Приведенные примеры показывают, что даже внешне «безличное» повествование от третьего лица не бывает эстетически нейтральным, «анонимным», «имперсональным». Повествование всегда отмечено печатью времени, метода, жанра, авторского стиля.

Различают два основных типа повествования: личное и безличное.

Н.А. Кожевникова пишет: «Типы повествования – при всем многообразии их реального осуществления – представляют собой композиционные единства, организованные определенной точкой зрения (автора, рассказчика, персонажа), имеющие свое содержание и функции и характеризующиеся относительно закрепленным набором конструктивных признаков и речевых средств (интонация, соотношение видо-временных форм, порядок слов, общий характер лексики и синтаксиса).

Типы повествования в художественном произведении организованы обозначенным или необозначенным субъектом речи и облечены в соответствующие речевые формы (…) В повествовании от третьего лица выражает себя или всезнающий автор, или анонимный рассказчик. Первое лицо может принадлежать и непосредственно писателю, и конкретному рассказчику, и условному повествователю…»[28]

Безличное повествование (когда тот, кто повествует, не является частью художественного мира, находится вне его, занимает, по М. Бахтину, позицию абсолютной вненаходимости) способствует максимальной объективированности изображения. Читателю кажется, что он свободно созерцает саморазвивающуюся художественную реальность. Кроме того, такой повествователь всезнающ, он осведомлен обо всем, что делается с героями, т.е. кругозор его, а, следовательно, и масштаб художественного мира, ничем не ограничен. Наконец, безличное повествование может свободно включать в себя монологи и диалоги героев, сознание самых разных действующих лиц.

Однако при анализе безличного повествования важно учитывать два момента. О первом из них шла речь выше: безличное повествование – это только искусно созданная иллюзия отсутствия автора; авторская точка зрения и авторская экспрессия направляют читательское восприятие. Кроме того, авторское повествование, как правило, сближается с точкой зрения какого-либо персонажа (или персонажей).

Вот как А.В. Чичерин анализирует фрагмент из романа Л. Толстого «Война и мир»:

«Все с одинаково-недовольно-вопросительным взглядом смотрели на этого толстого человека в белой шляпе, неизвестно для чего топчущего их своею лошадью» (Т. III, ч. II, гл. XXXI).

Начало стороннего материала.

-- ==== Sys2Proof/Machine/Mem.lean ====
section
/-!
DEFINITION. Sys2Proof/Machine/Mem.lean: sectors (R201 to R203), translation (R221 to R225), faults
(R236 to R238), compressed blocks (R206 to R213), and virtual reads and writes of a unit.
-/

namespace Sys2Proof.Machine

/-! ### Sectors -/

/-- Whether the mapping of full service is in force (R198); the vaults' states tell. -/
def State.fullMap (s : State) : Bool := s.rdF .MEM_STATUS Fld.MEM_STATUS_STATE 0 == 3

/-- The end of the stack under the mapping in force (R197, R198). -/
def State.stackEnd (s : State) : Nat := if s.fullMap then 0x4000000000 else 0x1000000000

/-- The vault of an address (R197, R198). -/
def State.vaultOf (s : State) (a : Nat) : Nat :=
  if s.fullMap then bits 14 11 a ^^^ bits 24 21 a else bits 12 11 a ^^^ bits 22 21 a

/-- The layer of an address (R197, R198). -/
def State.layerOf (s : State) (a : Nat) : Nat := if s.fullMap then bits 37 35 a else bits 35 33 a

/-- The error pattern of a sector. -/
def State.errOf (s : State) (sec : Nat) : List (Nat × Byte) := Tab.at [] s.err sec

/-- The metadata word of a sector as last written. -/
def State.metaOf (s : State) (sec : Nat) : BitVec 32 := Tab.at 0 s.mmeta sec

/-- The data bytes of a sector as stored, changed symbols and all. -/
def State.storedData (s : State) (sec : Nat) (e : List (Nat × Byte)) : List Byte :=
  (List.range 64).map fun i => s.byte (64 * sec + i) ^^^ errAt e i

/-- The metadata word of a sector as stored. -/
def State.storedMeta (s : State) (sec : Nat) (e : List (Nat × Byte)) : Nat :=
  leNat ((List.range 4).map fun i => BitVec.ofNat 8 ((s.metaOf sec).toNat / 256 ^ i) ^^^ errAt e (64 + i))

/-- A sector as a reader gets it. -/
structure SecRead where
  data   : List Byte
  mta    : Nat
  poison : Bool
deriving DecidableEq, Repr

/-- A vault reads a sector and disposes of it (R203); `scrub` says who met it (R219). -/
def secRead (sec : Nat) (scrub : Bool := false) : Prog SecRead :=
  .get fun s => (count (setVault (s.vaultOf (64 * sec))) 0x50).bind fun _ => .get fun s =>
  let e := s.errOf sec
  let v := s.vaultOf (64 * sec)
  match rsDecode e with
  | .intact =>
    let m := s.storedMeta sec e
    .ret ⟨s.storedData sec e, m, m.testBit 31⟩
  | .one i x =>
    let e' := errAdd e i x
    let m := s.storedMeta sec e'
    Prog.bind (bumpF .MEM_CECNT Fld.MEM_CECNT_COUNT 1 v) fun _ =>
    Prog.bind (wrF .MEM_ERRINFO Fld.MEM_ERRINFO_SYM i v) fun _ =>
    Prog.bind (.one (.setErr sec e')) fun _ =>
    .ret ⟨s.storedData sec e', m, m.testBit 31⟩
  | .bad =>
    Prog.bind (bumpF .MEM_UECNT Fld.MEM_UECNT_COUNT 1 v) fun _ =>
    Prog.bind (wrF .MEM_ERRADDR Fld.MEM_ERRADDR_ADDR (64 * sec) v) fun _ =>
    Prog.bind (wrF .MEM_ERRINFO Fld.MEM_ERRINFO_LAYER (s.layerOf (64 * sec)) v) fun _ =>
    Prog.bind (wrF .MEM_ERRINFO Fld.MEM_ERRINFO_SRC (if scrub then 1 else 0) v) fun _ =>
    Prog.bind (setF .MEM_ERR Fld.MEM_ERR_UE v) fun _ =>
    .ret ⟨s.storedData sec e, s.storedMeta sec e, true⟩

/-- The pattern an armed injection leaves in a sector on its next write, and the vault's answer (R219). -/
def inject (sec : Nat) : Prog Unit := .get fun s =>
  let v := s.vaultOf (64 * sec)
  let f := s.rd .MEM_INJ v
  if flagF Fld.MEM_INJ_ARM f && getF Fld.MEM_INJ_SECTOR f == sec then
    let e := errAdd [] (getF Fld.MEM_INJ_SYMA f) 0xFF
    let e := if flagF Fld.MEM_INJ_TWO f then errAdd e (getF Fld.MEM_INJ_SYMB f) 0xFF else e
    Prog.all [.one (.setErr sec e), wrF .MEM_INJ Fld.MEM_INJ_ARM 0 v, setF .MEM_ERR Fld.MEM_ERR_INJDONE v]
  else .one (.setErr sec [])

/-- A whole sector stored with its metadata (R202); one written in pilot service is noted as such (R198). -/
def secStore (sec : Nat) (data : List Byte) (mta : Nat) : Prog Unit := .get fun s =>
  Prog.all [Prog.when (!s.fullMap) (.one (.setPilot sec true)), count (setVault (s.vaultOf (64 * sec))) 0x51, wrBytes (64 * sec) data, .one (.setMeta sec (BitVec.ofNat 32 mta)), inject sec]

/-- The metadata word of a tag and a poison mark (R202). -/
def metaWord (tag : Nat) (poison : Bool) : Nat := tag % 2 ^ 31 + (if poison then 2 ^ 31 else 0)

/-- A vault writes bytes of a sector: whole, or merged into the sector as read (R202). -/
def secWrite (sec off : Nat) (data : List Byte) (poison : Bool) (tag : Nat := 0) : Prog Unit :=
  if off = 0 && data.length = 64 then secStore sec data (metaWord tag poison)
  else Prog.bind (secRead sec) fun r =>
    secStore sec (r.data.take off ++ data ++ r.data.drop (off + data.length))
      (metaWord r.mta (r.poison || poison))

/-! ### Physical access -/

/-- The parts of `n` bytes at `a` that lie in one piece of `size` bytes each: address and length. -/
def pieces (size : Nat) : Nat → Nat → Nat → List (Nat × Nat)
  | 0, _, _ => []
  | fuel + 1, a, n =>
    if n = 0 then [] else
    let k := min n (size - a % size)
    (a, k) :: pieces size fuel (a + k) (n - k)

/-- The pieces of an access, with enough fuel for each to hold one byte at least. -/
def piecesOf (size a n : Nat) : List (Nat × Nat) := pieces size (n / size + 2) a n

/-- Bytes read physically, each with the poison of its sector. -/
def physRead (a n : Nat) : Prog (List (Byte × Bool)) :=
  (Prog.mapM (piecesOf 64 a n) fun p =>
    (secRead (p.1 / 64)).bind fun r =>
      .ret (((r.data.drop (p.1 % 64)).take p.2).map fun b => (b, r.poison))).bind fun l => .ret l.flatten

/-- Bytes written physically, sector by sector; a sector that receives a poisoned byte is poisoned. -/
def physWrite (a : Nat) (d : List (Byte × Bool)) : Prog Unit :=
  Prog.each (piecesOf 64 a d.length) fun p =>
    let part := (d.drop (p.1 - a)).take p.2
    secWrite (p.1 / 64) (p.1 % 64) (part.map (·.1)) (part.any (·.2))

/-- Good bytes written physically. -/
def physPut (a : Nat) (d : List Byte) : Prog Unit := physWrite a (d.map fun b => (b, false))

/-! ### Units and faults -/

/-- Who makes an access: its translation unit (R228), its UNIT code (R237), its codec (R205), its binding
and whether it is a mover (R221). -/
structure Unit' where
  xu    : Nat
  uid   : Nat
  codec : Option Nat
  bnd   : Nat
  mover : Bool
deriving DecidableEq, Repr

/-- The kinds of access that permissions are checked against (R224). -/
inductive Acc where
  | read
  | write
  | exec
  | rmw
  /-- The loader places bytes of an image: it needs the address and no permission (R313; log 60). -/
  | place
deriving DecidableEq, Repr

/-- A fault met by an access (R236, R237). -/
structure Flt where
  kind   : Nat
  reason : Nat
  write  : Bool
  exec   : Bool
  walk   : Bool
  va     : Nat
  pa     : Nat
deriving DecidableEq, Repr

/-- A fault of an access kind. -/
def mkFlt (kind reason : Nat) (acc : Acc) (walk : Bool) (va pa : Nat) : Flt :=
  ⟨kind, reason, decide (acc = .write) || decide (acc = .rmw), decide (acc = .exec), walk, va, pa⟩

/-- The fault record of a unit (R237). -/
def faultRecord (u : Unit') (f : Flt) (step seq : Nat) : List Byte :=
  leBytes 32 (f.kind + f.reason * 2 ^ 4 + (if f.write then 2 ^ 12 else 0) + (if f.exec then 2 ^ 13 else 0)
    + (if f.walk then 2 ^ 14 else 0) + u.uid * 2 ^ 16 + u.bnd * 2 ^ 24 + f.va % 2 ^ 48 * 2 ^ 32
    + f.pa % 2 ^ 40 * 2 ^ 80 + step % 2 ^ 48 * 2 ^ 128 + seq * 2 ^ 192)

/-- The translation unit writes the record into the fault log and raises the fault event; a full or
disabled log drops the record (R238). Firmware takes a permission fault as a failure of the device (R325). -/
def logFault (u : Unit') (f : Flt) : Prog Unit := .get fun s =>
  let size := s.rdF .XLT_FLOG_SIZE Fld.XLT_FLOG_SIZE_SIZE
  let head := s.rdF .XLT_FLOG_HEAD Fld.XLT_FLOG_HEAD_HEAD
  let base := (s.rd .XLT_FLOG_BASE).toNat
  let room := decide (size ≠ 0) && decide ((head + 1) % size ≠ s.rdF .XLT_FLOG_READ Fld.XLT_FLOG_READ_READ)
  let rec' := faultRecord u f (s.binding u.bnd).step (s.fseq + 1)
  (if room then Prog.all [physPut (base + 32 * head) rec', .one (.setFseq (s.fseq + 1)),
      wrF .XLT_FLOG_HEAD Fld.XLT_FLOG_HEAD_HEAD ((head + 1) % size), setF .XLT_ERR Fld.XLT_ERR_FAULT u.xu]
    else bumpF .XLT_FLOG_LOST Fld.XLT_FLOG_LOST_COUNT).seq
    ((errEvent (.faultEvent u.uid)).seq (Prog.when (f.kind == 2) (selfFailure 2)))

/-! ### Translation -/

/-- Where a translated access goes. -/
inductive Dest where
  | stack
  | regs (off : Nat)
  | store (off : Nat)
deriving DecidableEq, Repr

/-- A translated address. -/
structure Tr where
  pa   : Nat
  dest : Dest
  cmp  : Bool
  cri  : Nat
deriving DecidableEq, Repr

/-- The lowest address bit that indexes a level (R222). -/
def lvlShift (lvl : Nat) : Nat :=
  match lvl with
  | 1 => 39
  | 2 => 30
  | 3 => 21
  | _ => 16

/-- The bytes of a table of a level (R222). -/
def tableSize (lvl : Nat) : Nat := if lvl = 4 then 256 else 4096

/-- The table index of an address at a level (R222). -/
def lvlIndex (lvl va : Nat) : Nat := va / 2 ^ lvlShift lvl % (if lvl = 4 then 32 else 512)

/-- PTE fields of R223. -/
def pteBit (i : Nat) (p : BitVec 64) : Bool := p.getLsbD i
/-- The physical address of an entry. -/
def ptePA (p : BitVec 64) : Nat := bits 39 12 p.toNat * 4096
/-- The compression region index of an entry. -/
def pteCRI (p : BitVec 64) : Nat := bits 61 52 p.toNat

/-- Whether a valid entry keeps the rules of R223. -/
def pteOk (lvl : Nat) (p : BitVec 64) : Bool :=
  let x := p.toNat
  let leaf := pteBit 1 p
  bits 11 7 x == 0 && bits 51 40 x == 0 && bits 63 62 x == 0 &&
  (if leaf then lvl != 1 && (pteBit 5 p || pteCRI p == 0) && ptePA p % 2 ^ lvlShift lvl == 0
   else lvl != 4 && bits 6 2 x == 0 && pteCRI p == 0)

/-- The entries a translation unit can cache (R228). -/
def cacheCap (x : Nat) : Nat := if x = 32 then 8192 else if x = 33 then 4096 else if x = 34 then 1024 else 2048

/-- A cached entry of a binding at a level for an address. -/
def cacheFind (l : List XEnt) (b lvl va : Nat) : Option (BitVec 64) :=
  (l.find? fun e => e.bnd == b && e.lvl == lvl && e.tag == va / 2 ^ lvlShift lvl).map (·.pte)

/-- The count of cached entries shown (R245). -/
def showCached (x n : Nat) : Prog Unit := wrF .XLT_STATUS Fld.XLT_STATUS_CACHED (min n 4095) x

/-- An entry with V = 1 enters the cache (R225); beyond the unit's entries the oldest leaves
(DESIGN CHOICE, log 7). -/
def cacheAdd (x b lvl va : Nat) (p : BitVec 64) : Prog Unit := .get fun s =>
  let l := (⟨b, lvl, va / 2 ^ lvlShift lvl, p⟩ :: s.cache x).take (cacheCap x)
  Prog.all [.one (.setXlt x l), showCached x l.length]

/-- The checks at a leaf (R221, R223, R224, R236). -/
def leafCheck (s : State) (u : Unit') (acc : Acc) (va lvl : Nat) (p : BitVec 64) : Except Flt Tr :=
  let base := ptePA p
  let pa := base + va % 2 ^ lvlShift lvl
  let r := pteBit 2 p
  let w := pteBit 3 p
  let allowed := match acc with
    | .read => r
    | .write => w
    | .exec => pteBit 4 p
    | .rmw => r && w
    | .place => true
  if pteBit 6 p then .error (mkFlt 4 0x30 acc false va pa)
  else if !allowed then .error (mkFlt 2 0x10 acc false va pa)
  else if base + 2 ^ lvlShift lvl ≤ s.stackEnd then .ok ⟨pa, .stack, pteBit 5 p, pteCRI p⟩
  else if 0xF000000000 ≤ pa && pa < 0xF004000000 then
    if u.mover then .ok ⟨pa, .regs (pa - 0xF000000000), false, 0⟩ else .error (mkFlt 2 0x13 acc false va pa)
  else if 0xF100000000 ≤ pa && pa < 0xF102000000 then
    if u.mover then .ok ⟨pa, .store (pa - 0xF100000000), false, 0⟩ else .error (mkFlt 2 0x13 acc false va pa)
  else .error (mkFlt 2 0x12 acc false va pa)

«Какой тяжеловесный, невозможный у Мериме или у Тургенева, эпитет – «одинаково-недовольно-вопросительный». Эпитет, не дающий ни перелива красок, ни перелива чувств, ничего зримого, никакого как будто художественного эффекта.

Между тем в этом эпитете … уже содержится не только стиль, но и закваска жанра романа – эпопеи.

В нем живое и сильное движение, душевное состояние солдат, их общее первоначальное восприятие чужого, чуждого, штатского, барина, Пьера, затесавшегося среди них в самое неподходящее для этого время. Каждая часть трехчленного эпитета имеет свой смысл: «Одинаково…» – целостность и единство в настроении и в отклике всех солдат, видевших Пьера. Не просто изображать душевную жизнь того или другого человека, той или другой группы людей. Нет, обнаруживать и обосновывать общие законы, показывать их единство – вот в чем задача автора. Она гнездится и в этом «одинаково», и в этом «все», и в том, как поступают «один» и «другой» и еще «кто-то» тут же, в дальнейшем тексте романа.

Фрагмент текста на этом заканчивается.